Though he admits the idea isn’t an appealing one, Spencer tentatively questioned whether western medicine may be better being incrementally introduced in the region.

“Would it make more sense for us to do uvulectomies in safe, sterile environments where people don’t have to pay? Would we be better off doing ‘A’ to get to ‘B’ rather than just heading to ‘B’ directly?”

“Long term change is going to be dependent on outside institutions being pragmatic for on-the-ground solutions. Future IEM success will depend on community education, covering topics like domestic violence, uvulectomies and HIV. For example, a lot of people thought seizures were contagious.”

Emphasizing the importance of surveys and local knowledge, Spencer also learned to question existing data.
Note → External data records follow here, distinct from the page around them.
-- ==== Sys2Proof/Proofs/LocalAccess.lean ====
section
/-! The statement about the loads and stores of local memory. -/

namespace Sys2Proof.Machine

theorem alignOk_of {ea : Word} {n : Nat} (h : ea.toNat % n = 0) : alignOk ea n = true := decide_eq_true h

theorem alignOk_of_not {ea : Word} {n : Nat} (h : ea.toNat % n ≠ 0) : alignOk ea n = false := decide_eq_false h

theorem poisonIn_none {l : List Nat} {a n : Nat} (h : ∀ w ∈ l, overlaps (8 * w) 8 a n = false) : poisonIn l a n = none := by
  rw [poisonIn, List.find?_eq_none.2 fun w hw => by simp [h w hw], Option.map_none]

theorem poisonPart_none {l : List Nat} {a n : Nat} (h : ∀ w ∈ l, overlaps (8 * w) 8 a n = true → inside (8 * w) 8 a n = true) :
    poisonPart l a n = none := by
  rw [poisonPart, List.find?_eq_none.2 fun w hw => ?_, Option.map_none]
  cases ho : overlaps (8 * w) 8 a n
  · simp
  · simp [h w hw ho]

section
variable {e : Env} {m₀ m₁ m : Mach} {q : BitVec 4} {a : Src} {imm : BitVec 8} {z : MSize} {x : Word}

theorem Env.ea_ok (h : e.src m₀ a = .ok (x, m₁)) : e.ea m₀ a imm z = .ok (effAddr x imm z, m₁) := chk_bind h

/-! The operands of an access taken, its address decides. -/

theorem ldlBody_misaligned {l : Landing} (ha : e.src m₀ a = .ok (x, m₁)) (hl : e.loadDst m₁ q z false = .ok (l, m))
    (hal : alignOk (effAddr x imm z) (sizeBytes z) = false) :
    ldlBody q a imm z e m₀ = .error (.trap tAlign (effAddr x imm z)) := by
  simp only [ldlBody, Env.ea_ok ha, hl, chk_ok_bind, must_halt hal]

theorem ldlBody_outside {l : Landing} (ha : e.src m₀ a = .ok (x, m₁)) (hl : e.loadDst m₁ q z false = .ok (l, m))
    (hal : alignOk (effAddr x imm z) (sizeBytes z) = true) (hsp : decide ((effAddr x imm z).toNat < 0x80000) = false) :
    ldlBody q a imm z e m₀ = .error (.trap tSpace (effAddr x imm z)) := by
  simp only [ldlBody, Env.ea_ok ha, hl, chk_ok_bind, must_bind hal, must_halt hsp]

theorem stlBody_misaligned {pk : Bool} {bs : List Byte} (ha : e.src m₀ a = .ok (x, m₁)) (hb : e.storeData m₁ pk q z = .ok (bs, m))
    (hal : alignOk (effAddr x imm z) (sizeBytes z) = false) :
    stlBody pk q a imm z e m₀ = .error (.trap tAlign (effAddr x imm z)) := by
  simp only [stlBody, Env.ea_ok ha, hb, chk_ok_bind, must_halt hal]

theorem stlBody_outside {pk : Bool} {bs : List Byte} (ha : e.src m₀ a = .ok (x, m₁)) (hb : e.storeData m₁ pk q z = .ok (bs, m))
    (hal : alignOk (effAddr x imm z) (sizeBytes z) = true) (hsp : decide ((effAddr x imm z).toNat < 0x80000) = false) :
    stlBody pk q a imm z e m₀ = .error (.trap tSpace (effAddr x imm z)) := by
  simp only [stlBody, Env.ea_ok ha, hb, chk_ok_bind, must_bind hal, must_halt hsp]

/-- The load goes through where its address passes its checks and meets no poison. -/
theorem ldlBody_lands {l : Landing} (ha : e.src m₀ a = .ok (x, m₁)) (hl : e.loadDst m₁ q z false = .ok (l, m))
    (hal : alignOk (effAddr x imm z) (sizeBytes z) = true) (hsp : decide ((effAddr x imm z).toNat < 0x80000) = true)
    (hp : poisonIn ((m.ownLocal e.c (effAddr x imm z).toNat (sizeBytes z)).core e.c).localPoison (effAddr x imm z).toNat (sizeBytes z) =
      none) :
    ldlBody q a imm z e m₀ = .ok (e.timed (m.ownLocal e.c (effAddr x imm z).toNat (sizeBytes z)) (if z = .b512 then 5 else 4)
      (l.putBytes .b (((m.ownLocal e.c (effAddr x imm z).toNat (sizeBytes z)).core e.c).local_.read (effAddr x imm z).toNat
        (sizeBytes z))) false false) := by
  simp only [ldlBody, Env.ea_ok ha, hl, chk_ok_bind, must_bind hal, must_bind hsp, hp]

/-- The store goes through where its address passes its checks and covers the poison it meets. -/
theorem stlBody_writes {pk : Bool} {bs : List Byte} (ha : e.src m₀ a = .ok (x, m₁)) (hb : e.storeData m₁ pk q z = .ok (bs, m))
    (hal : alignOk (effAddr x imm z) (sizeBytes z) = true) (hsp : decide ((effAddr x imm z).toNat < 0x80000) = true)
    (hp : poisonPart ((m.ownLocal e.c (effAddr x imm z).toNat (sizeBytes z)).core e.c).localPoison (effAddr x imm z).toNat
      (sizeBytes z) = none) :
    stlBody pk q a imm z e m₀ = .ok (e.finishNow (e.later (.localWrite (effAddr x imm z).toNat bs)
      (m.ownLocal e.c (effAddr x imm z).toNat (sizeBytes z)))) := by
  simp only [stlBody, Env.ea_ok ha, hb, chk_ok_bind, must_bind hal, must_bind hsp, hp]

end

/-- Settles O20: the operands taken, the checks of the address decide. -/
theorem localAccess : Obligations.LocalAccess := by
  refine ⟨?_, ?_⟩
  · intro s t q a imm z x l m0 m1 m i e n ea m' k hi ha hl
    refine ⟨fun hmis => attemptNext_halt hi ?_, fun hal hsp => attemptNext_halt hi ?_, fun hal hsp hp => attemptNext_ok hi ?_⟩
    · exact ldlBody_misaligned ha hl (alignOk_of_not hmis)
    · exact ldlBody_outside ha hl (alignOk_of hal) (decide_eq_false (Nat.not_lt.2 hsp))
    · exact ldlBody_lands ha hl (alignOk_of hal) (decide_eq_true hsp) (poisonIn_none hp)
  · intro s t pk q a imm z x bs m0 m1 m i e n ea m' hi ha hb
    refine ⟨fun hmis => attemptNext_halt hi ?_, fun hal hsp => attemptNext_halt hi ?_, fun hal hsp hp => attemptNext_ok hi ?_⟩
    · exact stlBody_misaligned ha hb (alignOk_of_not hmis)
    · exact stlBody_outside ha hb (alignOk_of hal) (decide_eq_false (Nat.not_lt.2 hsp))
    · exact stlBody_writes ha hb (alignOk_of hal) (decide_eq_true hsp) (poisonPart_none hp)

end Sys2Proof.Machine
end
“During a birth survey in the DRC we asked women where they gave birth. They usually said a clinic or hospital as that is the law. The numbers didn’t seem to add up so we went to various clinics and asked to see birth registers, finding they were over-reported. So, we established an ongoing surveillance system for continuous data collection in addition to the one-off survey, using a local monitor from the community. Then we triangulated the data with model predictions to get more accurate, 3D picture.”

Uvula assessment

NGO Benchmarking

Spencer believes it is not only patients who can give inaccurate information, expressing concern about the potential implications of health NGOs and initiatives in IEM after his experiences in East Africa.

“There needs to be a measure and proof that a program is working and serving the population, not only for financial donors . . . Without someone on-the-ground who knows the area and its people collecting information, the likelihood that you are going to do more harm than good is pretty high.”